And there’s more, says Dr. Jarvik. “The press also wrote that the Jarvik 7 heart caused a high rate of strokes and infections. The press didn’t notice that as more cases were done, these rates plummeted, yet the device was the same. So the device alone was never responsible for the earlier complications. Rather, doctors needed to learn how to manage their patients more effectively: That is the point of such research in the first place.”

Perhaps the most glaring error of all is one that pops up from time to time in the diatribes of some self-proclaimed pundits: that the Jarvik 7 heart was a failed experiment. In fact, it has achieved the highest success rate of any type of artificial heart or assist device that has ever been developed. (See details below.) Today, the Jarvik 7 heart is available at about ten medical centers in the United States, Canada, France, and Germany under the name CardioWest total artificial heart. (Ownership has changed hands several times, but the device design remains essentially unchanged.)

Comparison of the Jarvik 7 with Other Devices

In 1986, Dr. Jarvik was Chairman and CEO of Symbion, Inc., a public company that manufactured the Jarvik 7 heart. A venture capital firm that had financed Symbion made a hostile takeover bid. Dr. Jarvik opposed the takeover and filed a complaint with the Securities and Exchange Commission because the venture capital firm had access to confidential information. He did not succeed in stopping it, though, and lost his position as a result. He then founded Jarvik Heart, Inc., and began work in a different direction to create the Jarvik 2000 heart, a ventricular assist device. Production of the Jarvik 7 heart continued without him.

In 1990, after the Jarvik 7 had been used in 198 patients, Symbion stopped production of the device because the company was no longer in compliance with FDA record-keeping and reporting requirements. The press falsely reported that the FDA removed the Jarvik 7 from the market because the device had a high failure rate. In fact, failures of the Jarvik 7 were extremely rare. The implanted Jarvik 7 heart is more reliable and has had fewer mechanical failures than any implanted positive displacement artificial heart (less than 2% diaphragm failure in the 81-patient FDA study). As a comparison, Dr. Jarvik notes that the HeartMate device had a rate of re-operation for repair or replacement of over 75% within two years in a large randomized clinical trial called REMATCH. The Novacor device has a rate of re-operation for replacement or repair of 16% between two and three years, based on review of the records of 1077 patients. Also, almost all Novacor devices experience failure of the main bearing between three and four years and must be replaced with a new device.

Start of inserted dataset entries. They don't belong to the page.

@[simp] theorem State.waitEntry_sealed (mode : Nat) (csLow : Bool) (s : State) : (s.waitEntry mode csLow).sealed = s.sealed := by
  unfold State.waitEntry
  split <;> simp

@[simp] theorem State.waitPowerEntry_sealed (csLow : Bool) (s : State) : (s.waitPowerEntry csLow).sealed = s.sealed := by
  unfold State.waitPowerEntry
  split <;> simp

@[simp] theorem State.drainTimeout_sealed (unit : Nat) (s : State) : (s.drainTimeout unit).sealed = s.sealed := by
  unfold State.drainTimeout
  split <;> simp

@[simp] theorem State.raiseDrops_sealed (n k : Nat) (s : State) : (s.raiseDrops n k).sealed = s.sealed := by
  induction k generalizing s with
  | zero => rfl
  | succ k ih => simp [State.raiseDrops, ih]

@[simp] theorem State.dropStored_sealed (n : Nat) (s : State) : (s.dropStored n).sealed = s.sealed := by simp [State.dropStored]
@[simp] theorem State.reclaimReplies_sealed (k : Nat) (s : State) : (s.reclaimReplies k).sealed = s.sealed := by simp [State.reclaimReplies]
@[simp] theorem State.reclaimInput_sealed (n : Nat) (s : State) : (s.reclaimInput n).sealed = s.sealed := by simp [State.reclaimInput]
@[simp] theorem State.drainQueues_sealed (s : State) : s.drainQueues.sealed = s.sealed := by
  simp only [State.drainQueues, State.reclaimInput_sealed, State.reclaimReplies_sealed, State.dropStored_sealed, foldl_sealed, implies_true]
@[simp] theorem State.lowState_sealed (target : Mode) (s : State) : (s.lowState target).sealed = s.sealed := (rfl)

@[simp] theorem State.drainEnd_sealed (s : State) : s.drainEnd.sealed = s.sealed := by
  unfold State.drainEnd
  split
  · rw [apply_ite State.sealed, State.lowState_sealed, State.drainQueues_sealed, State.bump_sealed, ite_self]
  · rfl

@[simp] theorem State.loadTrowelS_sealed (s : State) : s.loadTrowelS.sealed = s.sealed := (rfl)
@[simp] theorem State.loadTrowelH_sealed (wake : Bool) (s : State) : (s.loadTrowelH wake).sealed = s.sealed := (rfl)
@[simp] theorem State.countWakes_sealed (m : Nat) (s : State) : (s.countWakes m).sealed = s.sealed := by simp [State.countWakes]
@[simp] theorem State.issueInputs_sealed (s : State) : s.issueInputs.sealed = s.sealed := by simp [State.issueInputs]

@[simp] theorem State.restoreRecord_sealed (s : State) : s.restoreRecord.sealed = s.sealed := by
  unfold State.restoreRecord
  split <;> simp

@[simp] theorem State.applyLatchedReset_sealed (s : State) : s.applyLatchedReset.sealed = s.sealed := by simp [State.applyLatchedReset]
@[simp] theorem State.restoreUnits_sealed (s : State) : s.restoreUnits.sealed = s.sealed := by simp [State.restoreUnits]
@[simp] theorem State.reportWake_sealed (us : Nat) (low : Mode) (s : State) : (s.reportWake us low).sealed = s.sealed := by
  simp [State.reportWake]
@[simp] theorem State.wakeUp_sealed (us : Nat) (s : State) : (s.wakeUp us).sealed = s.sealed := by simp [State.wakeUp]
@[simp] theorem watchConfig_sealed (ok : Bool) (c : Cmd) (s : State) : ((watchConfig ok).body c s).state.sealed = s.sealed := by
  simp [watchConfig]
@[simp] theorem State.openRadioWatch_sealed (s : State) : s.openRadioWatch.sealed = s.sealed := (rfl)
@[simp] theorem State.openWatch_sealed (w : WatchCfg) (s : State) : (s.openWatch w).sealed = s.sealed := by simp [State.openWatch]

@[simp] theorem State.watchWindow_sealed (s : State) : s.watchWindow.sealed = s.sealed := by
  unfold State.watchWindow
  split <;> simp

@[simp] theorem State.closeWindow_sealed (met : Bool) (w : WatchCfg) (s : State) : (s.closeWindow met w).sealed = s.sealed := by
  simp [State.closeWindow]

@[simp] theorem State.watchWindowEnd_sealed (samples : List Int) (rssi : Int) (runs : List (BitVec 64)) (s : State) :
    (s.watchWindowEnd samples rssi runs).sealed = s.sealed := by
  unfold State.watchWindowEnd
  split <;> simp

@[simp] theorem State.watchNotReady_sealed (s : State) : s.watchNotReady.sealed = s.sealed := by
  unfold State.watchNotReady
  split <;> simp

@[simp] theorem State.setHoldReady_sealed (v : Bool) (vhold : Nat) (s : State) : (s.setHoldReady v vhold).sealed = s.sealed := by
  simp [State.setHoldReady]
@[simp] theorem State.holdSet_sealed (vhold : Nat) (s : State) : (s.holdSet vhold).sealed = s.sealed := by simp [State.holdSet]
@[simp] theorem State.holdClear_sealed (vhold : Nat) (s : State) : (s.holdClear vhold).sealed = s.sealed := by simp [State.holdClear]
@[simp] theorem State.supplySag_sealed (vdd : Nat) (s : State) : (s.supplySag vdd).sealed = s.sealed := by simp [State.supplySag]
@[simp] theorem State.saveTail_sealed (n : Nat) (s : State) : (s.saveTail n).sealed = s.sealed := by simp [State.saveTail]
@[simp] theorem State.saveLog_sealed (s : State) : s.saveLog.sealed = s.sealed := by simp [State.saveLog]
@[simp] theorem State.saveLogPart_sealed (n : Nat) (s : State) : (s.saveLogPart n).sealed = s.sealed := by simp [State.saveLogPart]

@[simp] theorem State.saveBundle_sealed (jtail logrec : Nat) (s : State) : (s.saveBundle jtail logrec).sealed = s.sealed := by
  simp only [State.saveBundle]
  split <;> simp

@[simp] theorem State.saveOver_sealed (logDone : Bool) (s : State) : (s.saveOver logDone).sealed = s.sealed := by simp [State.saveOver]
@[simp] theorem State.saveEnd_sealed (s : State) : s.saveEnd.sealed = s.sealed := by simp [State.saveEnd]
@[simp] theorem State.saveStop_sealed (done n : Nat) (s : State) : (s.saveStop done n).sealed = s.sealed := by simp [State.saveStop]
@[simp] theorem State.sagReset_sealed (s : State) : s.sagReset.sealed = s.sealed := by simp [State.sagReset]

/-! ### Dma -/

@[simp] theorem State.modDma_sealed (n : Nat) (f : DmaChannel → DmaChannel) (s : State) : (s.modDma n f).sealed = s.sealed := (rfl)
@[simp] theorem dmaProgramLoad_sealed (ok : Bool) (c : Cmd) (s : State) : ((dmaProgramLoad ok).body c s).state.sealed = s.sealed := by
  simp [dmaProgramLoad]
@[simp] theorem dmaStart_sealed (c : Cmd) (s : State) : (dmaStart.body c s).state.sealed = s.sealed := by simp [dmaStart]
@[simp] theorem State.dmaFinish_sealed (n : Nat) (p : DmaPhase) (s : State) : (s.dmaFinish n p).sealed = s.sealed := by
  simp [State.dmaFinish]
@[simp] theorem State.dmaEndIn_sealed (n : Nat) (p : DmaPhase) (s : State) : (s.dmaEndIn n p).sealed = s.sealed := by simp [State.dmaEndIn]
@[simp] theorem State.dmaFault_sealed (n code : Nat) (s : State) : (s.dmaFault n code).sealed = s.sealed := by simp [State.dmaFault]
@[simp] theorem dmaStop_sealed (c : Cmd) (s : State) : (dmaStop.body c s).state.sealed = s.sealed := by simp [dmaStop]
@[simp] theorem State.dmaGoto_sealed (n k : Nat) (s : State) : (s.dmaGoto n k).sealed = s.sealed := by simp [State.dmaGoto]

@[simp] theorem State.dmaRow_sealed (n : Nat) (is : Nat → Bool) {f : DmaChannel → Nat → State → State} (hf : ∀ c w s, (f c w s).sealed = s.sealed)
    (s : State) : (s.dmaRow n is f).sealed = s.sealed := by
  simp [State.dmaRow, hf]

@[simp] theorem State.takeLine_sealed (l : Nat) (s : State) : (s.takeLine l).sealed = s.sealed := by simp [State.takeLine]
@[simp] theorem State.dmaBegin_sealed (n : Nat) (c : DmaChannel) (w : Nat) (s : State) : (s.dmaBegin n c w).sealed = s.sealed := by
  simp [State.dmaBegin]
@[simp] theorem State.dmaLoop_sealed (n : Nat) (c : DmaChannel) (w : Nat) (s : State) : (s.dmaLoop n c w).sealed = s.sealed := by
  simp [State.dmaLoop]

@[simp] theorem State.dmaWaitTake_sealed (w : Nat) (s : State) : (s.dmaWaitTake w).sealed = s.sealed := by
  unfold State.dmaWaitTake
  split <;> simp

@[simp] theorem State.dmaWait_sealed (n : Nat) (c : DmaChannel) (w : Nat) (s : State) : (s.dmaWait n c w).sealed = s.sealed := by
  simp [State.dmaWait]
@[simp] theorem State.dmaWaitDone_sealed (n : Nat) (s : State) : (s.dmaWaitDone n).sealed = s.sealed := by simp [State.dmaWaitDone]

@[simp] theorem State.dmaSignal_sealed (kind n : Nat) {f : Nat → State → State} (hf : ∀ w s, (f w s).sealed = s.sealed) (s : State) :
    (s.dmaSignal kind n f).sealed = s.sealed :=
  State.dmaRow_sealed n _ (fun c w s => by
    simp [hf]) s

@[simp] theorem State.dmaCommit_sealed (w : Nat) (s : State) : (s.dmaCommit w).sealed = s.sealed := by simp [State.dmaCommit]

@[simp] theorem State.dmaRead_sealed (p : DmaPlace) (s : State) : (s.dmaRead p).2.sealed = s.sealed := by
  unfold State.dmaRead
  split <;> simp

@[simp] theorem State.dmaWrite_sealed (p : DmaPlace) (v : Nat) (s : State) : (s.dmaWrite p v).sealed = s.sealed := by
  unfold State.dmaWrite
  split <;> simp

@[simp] theorem State.readAt_sealed (a : Nat) (s : State) : (s.readAt a).2.sealed = s.sealed := by
  unfold State.readAt
  split <;> simp

@[simp] theorem State.writeAt_sealed (a v : Nat) (s : State) : (s.writeAt a v).sealed = s.sealed := by
  unfold State.writeAt
  split <;> simp

@[simp] theorem State.dmaBeat_sealed (n w : Nat) (x : DmaXfer) (i : Nat) (s : State) : (s.dmaBeat n w x i).sealed = s.sealed := by
  unfold State.dmaBeat
  repeat' split
  all_goals simp

@[simp] theorem State.afterBurst_sealed (n w : Nat) (x : DmaXfer) (s : State) : (s.afterBurst n w x).sealed = s.sealed := by
  simp [State.afterBurst]
@[simp] theorem State.dmaSecded_sealed (n l w : Nat) (s : State) : (s.dmaSecded n l w).sealed = s.sealed := by simp [State.dmaSecded]

@[simp] theorem State.runBurst_sealed (n : Nat) (secded : Option (Fin 64)) (writeError : Bool) (c : DmaChannel) (x : DmaXfer) (s : State) :
    (s.runBurst n secded writeError c x).sealed = s.sealed := by
  simp only [State.runBurst]
  repeat' split
  all_goals simp

@[simp] theorem State.dmaBurst_sealed (n : Nat) (secded : Option (Fin 64)) (writeError : Bool) (s : State) :
    (s.dmaBurst n secded writeError).sealed = s.sealed := by
  unfold State.dmaBurst
  repeat' split
  all_goals simp

@[simp] theorem State.dmaDrainDone_sealed (n : Nat) (s : State) : (s.dmaDrainDone n).sealed = s.sealed := by simp [State.dmaDrainDone]

/-! ### Boot -/

@[simp] theorem State.resetPin_sealed (lowNs : Nat) (s : State) : (s.resetPin lowNs).sealed = s.sealed := by simp [State.resetPin]
@[simp] theorem State.resetN_sealed (lowNs : Nat) (s : State) : (s.resetN lowNs).sealed = s.sealed := by simp [State.resetN]
@[simp] theorem State.powerOnReset_sealed (asserted : Bool) (s : State) : (s.powerOnReset asserted).sealed = s.sealed := by
  simp [State.powerOnReset]
@[simp] theorem State.bootFlag_sealed (m : Nat) (s : State) : (s.bootFlag m).sealed = s.sealed := (rfl)
@[simp] theorem State.recoverJournal_sealed (s : State) : s.recoverJournal.sealed = s.sealed := by simp [State.recoverJournal]
@[simp] theorem State.checkLocks_sealed (good : Bool) (s : State) : (s.checkLocks good).sealed = s.sealed := (rfl)

@[simp] theorem State.fellBack_sealed (target : Nat) (s : State) : (s.fellBack target).sealed = s.sealed := by
  simp only [State.fellBack]
  split <;> simp

@[simp] theorem State.recoveryPort_sealed (target : Nat) (s : State) : (s.recoveryPort target).sealed = s.sealed := by
  simp [State.recoveryPort]
@[simp] theorem State.bootTokens_sealed (b : Bundle) (s : State) : (s.bootTokens b).sealed = s.sealed := by simp [State.bootTokens]
@[simp] theorem State.bootBundle_sealed (s : State) : s.bootBundle.sealed = s.sealed := by simp [State.bootBundle]

@[simp] theorem State.startTrial_sealed (s : State) : s.startTrial.sealed = s.sealed := by
  simp only [State.startTrial]
  repeat' split
  all_goals simp

@[simp] theorem State.startUpDone_sealed (us : Nat) (s : State) : (s.startUpDone us).sealed = s.sealed := by simp [State.startUpDone]
@[simp] theorem State.startModeEntry_sealed (s : State) : s.startModeEntry.sealed = s.sealed := by simp [State.startModeEntry]

@[simp] theorem State.firstTimeEstimate_sealed (source t b : Nat) (s : State) : (s.firstTimeEstimate source t b).sealed = s.sealed := by
  unfold State.firstTimeEstimate
  repeat' split
  all_goals simp

@[simp] theorem State.audioClockResume_sealed (s : State) : s.audioClockResume.sealed = s.sealed := by simp [State.audioClockResume]
@[simp] theorem resetCauseGet_sealed (c : Cmd) (s : State) : (resetCauseGet.body c s).state.sealed = s.sealed := by simp [resetCauseGet]

/-! ### Modem -/

@[simp] theorem State.slotMissed_sealed (kind station unit counter : Nat) (s : State) :
    (s.slotMissed kind station unit counter).sealed = s.sealed := by simp [State.slotMissed]
@[simp] theorem State.openWindow_sealed (kind station f close : Nat) (s : State) :
    (s.openWindow kind station f close).sealed = s.sealed := by simp [State.openWindow]

@[simp] theorem State.rxWindowOpen_sealed (kind : Nat) (s : State) : (s.rxWindowOpen kind).sealed = s.sealed := by
  unfold State.rxWindowOpen
  repeat' split
  all_goals simp

@[simp] theorem State.rxWindowClose_sealed (s : State) : s.rxWindowClose.sealed = s.sealed := by
  unfold State.rxWindowClose
  split <;> simp

@[simp] theorem State.resumeSearch_sealed (s : State) : s.resumeSearch.sealed = s.sealed := by simp [State.resumeSearch]
@[simp] theorem State.burstOver_sealed (t : Nat) (s : State) : (s.burstOver t).sealed = s.sealed := by simp [State.burstOver]
@[simp] theorem State.freezeAgc_sealed (x : RxFront) (s : State) : (s.freezeAgc x).sealed = s.sealed := (rfl)

@[simp] theorem State.syncDetect_sealed (hard : Nat) (x : RxFront) (at_ : Nat) (s : State) :
    (s.syncDetect hard x at_).sealed = s.sealed := by
  unfold State.syncDetect
  split <;> simp

@[simp] theorem State.decodeFail_sealed (reason mcs failed : Nat) (b : RxBurst) (s : State) :
    (s.decodeFail reason mcs failed b).sealed = s.sealed := by simp [State.decodeFail]

@[simp] theorem State.headerDecode_sealed (h : Nat) (s : State) : (s.headerDecode h).sealed = s.sealed := by
  unfold State.headerDecode
  split <;> simp

@[simp] theorem State.headerRow_sealed (x : HeaderSymbols) (s : State) : (s.headerRow x).sealed = s.sealed := by
  unfold State.headerRow
  split <;> simp

@[simp] theorem State.codewordDecode_sealed (samples : List (Int × Int)) (noise : Nat) (s : State) :
    (s.codewordDecode samples noise).sealed = s.sealed := by
  unfold State.codewordDecode
  split <;> simp

@[simp] theorem State.burstDelivered_sealed (x : PayloadSymbols) (evm : Int) (scale : Nat) (s : State) :
    (s.burstDelivered x evm scale).sealed = s.sealed := by
  simp only [State.burstDelivered]
  repeat' split
  all_goals simp

@[simp] theorem modemQualityGet_sealed (c : Cmd) (s : State) : (modemQualityGet.body c s).state.sealed = s.sealed := by
  simp only [modemQualityGet]
  split <;> simp

@[simp] theorem State.superframe_sealed (s : State) : s.superframe.sealed = s.sealed := by simp [State.superframe]

/-! ### Generic -/

@[simp] theorem refuseParam_sealed (st : Status) (id : Nat) (s : State) : (refuseParam st id s).state.sealed = s.sealed := (rfl)

@[simp] theorem paramGetOf_sealed (unit : Nat) (c : Cmd) (s : State) : ((paramGetOf unit).body c s).state.sealed = s.sealed := by
  simp only [paramGetOf]
  split <;> simp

Later in 1990, Symbion transferred its rights to the MedForte Research Foundation, which in 1991, formed CardioWest Technologies, Inc., in collaboration with University Medical Center in Tucson, Arizona. The Jarvik 7 heart was then renamed the CardioWest heart, and Symbion closed its doors. The CardioWest heart is identical to the small size Jarvik 7 heart developed for use in women and smaller men in the mid-1980s. The device uses the same blood pump design, the same Medtronic-Hall valves, and the same external power system as used with the original small size Jarvik 7 heart. The only changes are the use of smaller diameter air power tubes entering the body, and an up to date laptop computer replacing the portable Compaq computer originally used.

In 1993, CardioWest Technologies received approval to conduct a clinical investigation of the heart as a bridge to transplant at five U.S. medical centers. The study demonstrated that the Jarvik 7 heart (CardioWest) is safe and effective. When the study was completed in 2003, the company again changed its ownership and name, this time to SynCardia, Inc., its present status.

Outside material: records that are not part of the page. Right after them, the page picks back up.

/-- Rule R145: `UCK` (0x18) sums `id`, the derived length `max(L, 2)`, `cmd` and the stored parameters, and writes `chk` only;
it faults with `Unwritten` exactly when one of them is `⊥`. -/
def Obligations.UpdateChecksum : Prop :=
  ∀ s : State, s.Ready →
    opwOf .uck = 0x18 ∧
    (∀ (x l c : Byte) (ps : List Byte), s.id = some x → s.len = some l → s.cmd = some c →
      ps.length = min (l.toNat - 2) s.cfg.capacity → (∀ i, i < ps.length → s.par.read i = ps[i]?) →
      exec .uck s =
        .next { s with chk := some (BitVec.ofNat 8 (checksum x.toNat (max l.toNat 2) c.toNat ps)), ports := {} }) ∧
    (s.id = none ∨ s.len = none ∨ s.cmd = none ∨
        (∃ l i, s.len = some l ∧ i < min (l.toNat - 2) s.cfg.capacity ∧ s.par.read i = none) →
      exec .uck s = .next (faulted s .unwritten 0x18))

/-- Rule R146: `SER` (0x20) emits the first `c = min(maxLen, 6 + stored)` bytes of the packet and returns `c`, reads only the
bytes it emits, and changes no state; a `⊥` among them is `Unwritten`. -/
def Obligations.SerializePacket : Prop :=
  ∀ (s : State) (m : PortA) (l : Byte), s.Ready → s.len = some l →
    ∀ n, n = min (l.toNat - 2) s.cfg.capacity →
    ∀ cells : List (Option Byte),
      cells = [some 0xFF, some 0xFF, s.id, some (BitVec.ofNat 8 (max l.toNat 2)), s.cmd] ++
        (List.range n).map s.par.read ++ [s.chk] →
    opwOf (.ser m) = 0x20 ∧
    (∀ bs : List Byte, cells.take m.toNat = bs.map some →
      exec (.ser m) s = .next { s with ports := { res := BitVec.ofNat 32 (min m.toNat (6 + n)), out := bs } }) ∧
    (none ∈ cells.take m.toNat → exec (.ser m) s = .next (faulted s .unwritten 0x20))

/-- `SER` while `L` is `⊥`, read as log 13 says: the bytes before the length byte can be emitted, the length byte faults. -/
def Obligations.SerializeWithoutLength : Prop :=
  ∀ (s : State) (m : PortA), s.Ready → s.len = none →
    (4 ≤ m.toNat → exec (.ser m) s = .next (faulted s .unwritten 0x20)) ∧
    (m.toNat ≤ 2 → exec (.ser m) s =
      .next { s with ports := { res := BitVec.ofNat 32 m.toNat, out := List.replicate m.toNat 0xFF } }) ∧
    (m.toNat = 3 → s.id = none → exec (.ser m) s = .next (faulted s .unwritten 0x20)) ∧
    (∀ x, m.toNat = 3 → s.id = some x →
      exec (.ser m) s = .next { s with ports := { res := 3, out := [0xFF, 0xFF, x] } })

/-- Rules R150, R151, R152, R153 and R155: each accessor's word, its value zero-extended on `RES`, no state changed, and
`Unwritten` on a `⊥` register. -/
def Obligations.RegisterAccessors : Prop :=
  ∀ s : State, s.Ready →
    (opwOf .rid = 0x40 ∧ opwOf .rcmd = 0x48 ∧ opwOf .rlen = 0x50 ∧ opwOf .rnp = 0x58 ∧ opwOf .rchk = 0x68) ∧
    (∀ b, s.id = some b → exec .rid s = .next { s with ports := { res := BitVec.ofNat 32 b.toNat } }) ∧
    (s.id = none → exec .rid s = .next (faulted s .unwritten 0x40)) ∧
    (∀ b, s.cmd = some b → exec .rcmd s = .next { s with ports := { res := BitVec.ofNat 32 b.toNat } }) ∧
    (s.cmd = none → exec .rcmd s = .next (faulted s .unwritten 0x48)) ∧
    (∀ l, s.len = some l → exec .rlen s = .next { s with ports := { res := BitVec.ofNat 32 (max l.toNat 2) } }) ∧
    (s.len = none → exec .rlen s = .next (faulted s .unwritten 0x50)) ∧
    (∀ l, s.len = some l → exec .rnp s = .next { s with ports := { res := BitVec.ofNat 32 (l.toNat - 2) } }) ∧
    (s.len = none → exec .rnp s = .next (faulted s .unwritten 0x58)) ∧
    (∀ b, s.chk = some b → exec .rchk s = .next { s with ports := { res := BitVec.ofNat 32 b.toNat } }) ∧
    (s.chk = none → exec .rchk s = .next (faulted s .unwritten 0x68))

/-- Rule R154: `RPAR` (0x60): `ParamIndex` at or beyond the capacity, else `Unwritten` on a `⊥` cell, else the cell. -/
def Obligations.ReadParameter : Prop :=
  ∀ (s : State) (i : PortA), s.Ready →
    opwOf (.rpar i) = 0x60 ∧
    (s.cfg.capacity ≤ i.toNat → exec (.rpar i) s = .next (faulted s .paramIndex 0x60)) ∧
    (i.toNat < s.cfg.capacity → s.par.read i.toNat = none → exec (.rpar i) s = .next (faulted s .unwritten 0x60)) ∧
    (∀ b, i.toNat < s.cfg.capacity → s.par.read i.toNat = some b →
      exec (.rpar i) s = .next { s with ports := { res := BitVec.ofNat 32 b.toNat } })

/-- Rule R147: the round trip of a valid constructed packet: built on one framer, serialized, fed to a framer of the same
capacity in `Idle`, it gives `Ok`, leaves the constructed registers, and serializes to the same bytes again. -/
def Obligations.PacketRoundTrip : Prop :=
  ∀ (s1 s2 : State) (x y : Byte) (q : List Byte) (m : PortA),
    s1.Ready → s2.Ready → s2.pst = .idle → s2.cfg.capacity = s1.cfg.capacity → s1.cfg.capacity ≤ 253 →
    x ≠ 0xFF → q.length ≤ s1.cfg.capacity → 6 + q.length ≤ m.toNat →
    ∃ a b c d e t u,
      exec (.sid x) s1 = .next a ∧ exec (.scmd y) a = .next b ∧ exec (.spar q) b = .next c ∧ exec .uck c = .next d ∧
      exec (.ser m) d = .next e ∧ e.ports.out.length = 6 + q.length ∧
      feed e.ports.out s2 = some (List.replicate (5 + q.length) 0 ++ [1], t) ∧
      t.id = some x ∧ t.cmd = some y ∧ t.len = d.len ∧ t.chk = d.chk ∧
      (∀ i, i < q.length → t.par.read i = q[i]? ∧ d.par.read i = q[i]?) ∧
      exec (.ser m) t = .next u ∧ u.ports.out = e.ports.out

/-! ## The control table -/

/-- Rule R170, with R61 for the value: for every `TGET`, bounds first, then the populate hook, then `Unwritten` if a byte is `⊥`
(nothing kept), else the little-endian value extended by signedness; only the hook writes the table. -/
def Obligations.TableRead : Prop :=
  ∀ n signed mk, (n, signed, mk) ∈ gets → ∀ (s : State) (off : PortA), s.Ready →
    (s.cfg.numCtl < off.toNat + n → exec (mk off) s = .next (faulted s .tableBounds (opwOf (mk off)))) ∧
    (off.toNat + n ≤ s.cfg.numCtl →
      ((∃ k, k < n ∧ (populateEntry off.toNat s).tbl.read (off.toNat + k) = none) →
        exec (mk off) s = .next (faulted s .unwritten (opwOf (mk off)))) ∧
      (∀ bs : List Byte, bs.length = n →
        (∀ k, k < n → (populateEntry off.toNat s).tbl.read (off.toNat + k) = bs[k]?) →
        exec (mk off) s =
          .next { populateEntry off.toNat s with ports := { res := extended n signed (tableValue bs) } }))

/-- Rule R177: the populate hook is nothing in the base device; in a derived device each of the `N` cells takes the value
its `EXT_POPULATE` gives it and keeps its content where that gives none (the model's reading of R10), at a fresh draw, and changes nothing else; the function has no body and the draw counter is the model's own
(log 11). -/
def Obligations.PopulateHook : Prop :=
  ∀ (s : State) (off : Nat),
    (s.cfg.device = .base → populateEntry off s = s) ∧
    (∀ n, s.cfg.device = .derived n →
      populateEntry off s = { s with tbl := (populateEntry off s).tbl, draws := s.draws + 1 } ∧
      ∀ a, (populateEntry off s).tbl.read a =
        if a < s.cfg.numCtl then ((Config.extPopulate n s.draws s.tbl off).read a).or (s.tbl.read a) else none)

/-- Rule R70: on the base device a `TGET` changes no state, and two identical `TGET`s give the same outputs. -/
def Obligations.BaseReadIsIdempotent : Prop :=
  ∀ n signed mk, (n, signed, mk) ∈ gets → ∀ (s t : State) (off : PortA), s.cfg.device = .base → s.Ready →
    exec (mk off) s = .next t → t.fault = false → t = { s with ports := t.ports } ∧ exec (mk off) t = .next t

/-- Rules R180 and R62: every `TSET` out of bounds faults with nothing written; in bounds it stores exactly the bytes
`B[8k+7:8k]` at `off + k` and then runs the modified hook at `off`; it never faults otherwise, and signedness plays no part. -/
def Obligations.TableWrite : Prop :=
  ∀ n mk, (n, mk) ∈ sets → ∀ (s : State) (off : PortA) (v : Word), s.Ready →
    (s.cfg.numCtl < off.toNat + n → exec (mk off v) s = .next (faulted s .tableBounds (opwOf (mk off v)))) ∧
    (off.toNat + n ≤ s.cfg.numCtl →
      ∃ w : Memory,
        (∀ a, w.read a =
          if off.toNat ≤ a ∧ a < off.toNat + n then some (v.extractLsb' (8 * (a - off.toNat)) 8) else s.tbl.read a) ∧
        exec (mk off v) s = .next (entryModified off.toNat { s with tbl := w, ports := {} }))

/-- Rules R188 and R190: what the modified hook does: the base device appends `SetBaud` exactly at `OFF_BAUD` and writes
nothing; a derived device then writes the `N` cells of the table (a cell it gives no value keeps its content, the model's reading of R10) and appends its own
events after the base's, those to the transport alone; its function has no body (log 11), and that no storage request of it
goes out is the model's reading of R60, R72 and R210 (log 20). -/
def Obligations.ModifiedHook : Prop :=
  ∀ (s : State) (off : Nat) (base : List Event),
    (base = if off = 4 then (s.tbl.read 4).toList.map (fun sv => .setBaud (BitVec.ofNat 32 (2000000 / (sv.toNat + 1)))) else []) →
    (s.cfg.device = .base → entryModified off s = { s with ports := { s.ports with ev := s.ports.ev ++ base } }) ∧
    (∀ n, s.cfg.device = .derived n →
      entryModified off s =
        { s with
          tbl := (entryModified off s).tbl
          ports := { s.ports with
            ev := s.ports.ev ++ (base ++ (Config.extModified n s.tbl off).2.filter isTransportEvent) } } ∧
      ∀ a, (entryModified off s).tbl.read a =
        if a < s.cfg.numCtl then ((Config.extModified n s.tbl off).1.read a).or (s.tbl.read a) else none) ∧
    ∀ e : Event, isTransportEvent e = true ↔ ∃ rate, e = .setBaud rate

/-- Rule R190, on the base device, for every `TSET`: at `OFF_BAUD` the events are exactly one `SetBaud` at
`floor(2000000 / (sv + 1))` of the byte stored there, and at any other offset there is none, even when the write covers the
baud byte (R272). -/
def Obligations.BaudSideEffect : Prop :=
  ∀ n mk, (n, mk) ∈ sets → ∀ (s t : State) (off : PortA) (v : Word), s.cfg.device = .base → s.Ready →
    off.toNat + n ≤ s.cfg.numCtl → exec (mk off v) s = .next t →
    (off.toNat = 4 → t.ports.ev = [.setBaud (BitVec.ofNat 32 (2000000 / (v.toNat % 256 + 1)))]) ∧
    (off.toNat ≠ 4 → t.ports.ev = [])

/-- Rule R191: the reference rates, and that every rate lies in 7812..2000000. -/
def Obligations.BaudRates : Prop :=
  (∀ p ∈ ([(0, 2000000), (1, 1000000), (3, 500000), (4, 400000), (7, 250000), (9, 200000), (16, 117647), (34, 57142),
      (103, 19230), (207, 9615), (250, 7968), (255, 7812)] : List (Byte × Word)), baudRate p.1 = p.2) ∧
  ∀ sv : Byte, 7812 ≤ (baudRate sv).toNat ∧ (baudRate sv).toNat ≤ 2000000

/-- The frame of a `TSET` on the base device: registers, parameters and every table byte outside the stored ones are as
before. -/
def Obligations.TableWriteFrame : Prop :=
  ∀ n mk, (n, mk) ∈ sets → ∀ (s t : State) (off : PortA) (v : Word), s.cfg.device = .base → s.Ready →
    off.toNat + n ≤ s.cfg.numCtl → exec (mk off v) s = .next t →
    t = { s with tbl := t.tbl, ports := { ev := t.ports.ev } } ∧
    ∀ a, (a < off.toNat ∨ off.toNat + n ≤ a) → t.tbl.read a = s.tbl.read a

The FDA study took ten years to complete and involved 95 patients. It showed a 79% success rate for bridge to transplant and excellent overall survival including transplant (70% at one year, 50% at five years, and 45% at eight years). So, in the U.S. study, the Jarvik 7 (CardioWest) has a better rate of bridge-to-transplant success than any other total artificial heart or any ventricular assist device ever developed. The success rate in foreign countries is lower, but still better than other devices. On March 17, 2004, an FDA review panel recommended PreMarket Approval (PMA) of the heart for bridge-to-transplant use. On October 18, 2004, that approval was granted, making the Jarvik 7 the first total artificial heart to receive full FDA approval for any indication for use. “Far from being a failure,” says Dr. Jarvik, “the [Jarvik 7] heart is a documented success.”

Comparison of the Jarvik 7 and AbioCor Total Artificial Hearts

The only other total artificial heart now available for use in a patient is the AbioCor, which was approved by the FDA for investigational use in 15 patients. The AbioCor has been implanted in 14 patients over the three years following the first case. If a PMA study with the AbioCor were conducted at this enrollment rate — assuming about 95 patients as in the Jarvik 7 (CardioWest) clinical trial — the study would take 20 years to complete.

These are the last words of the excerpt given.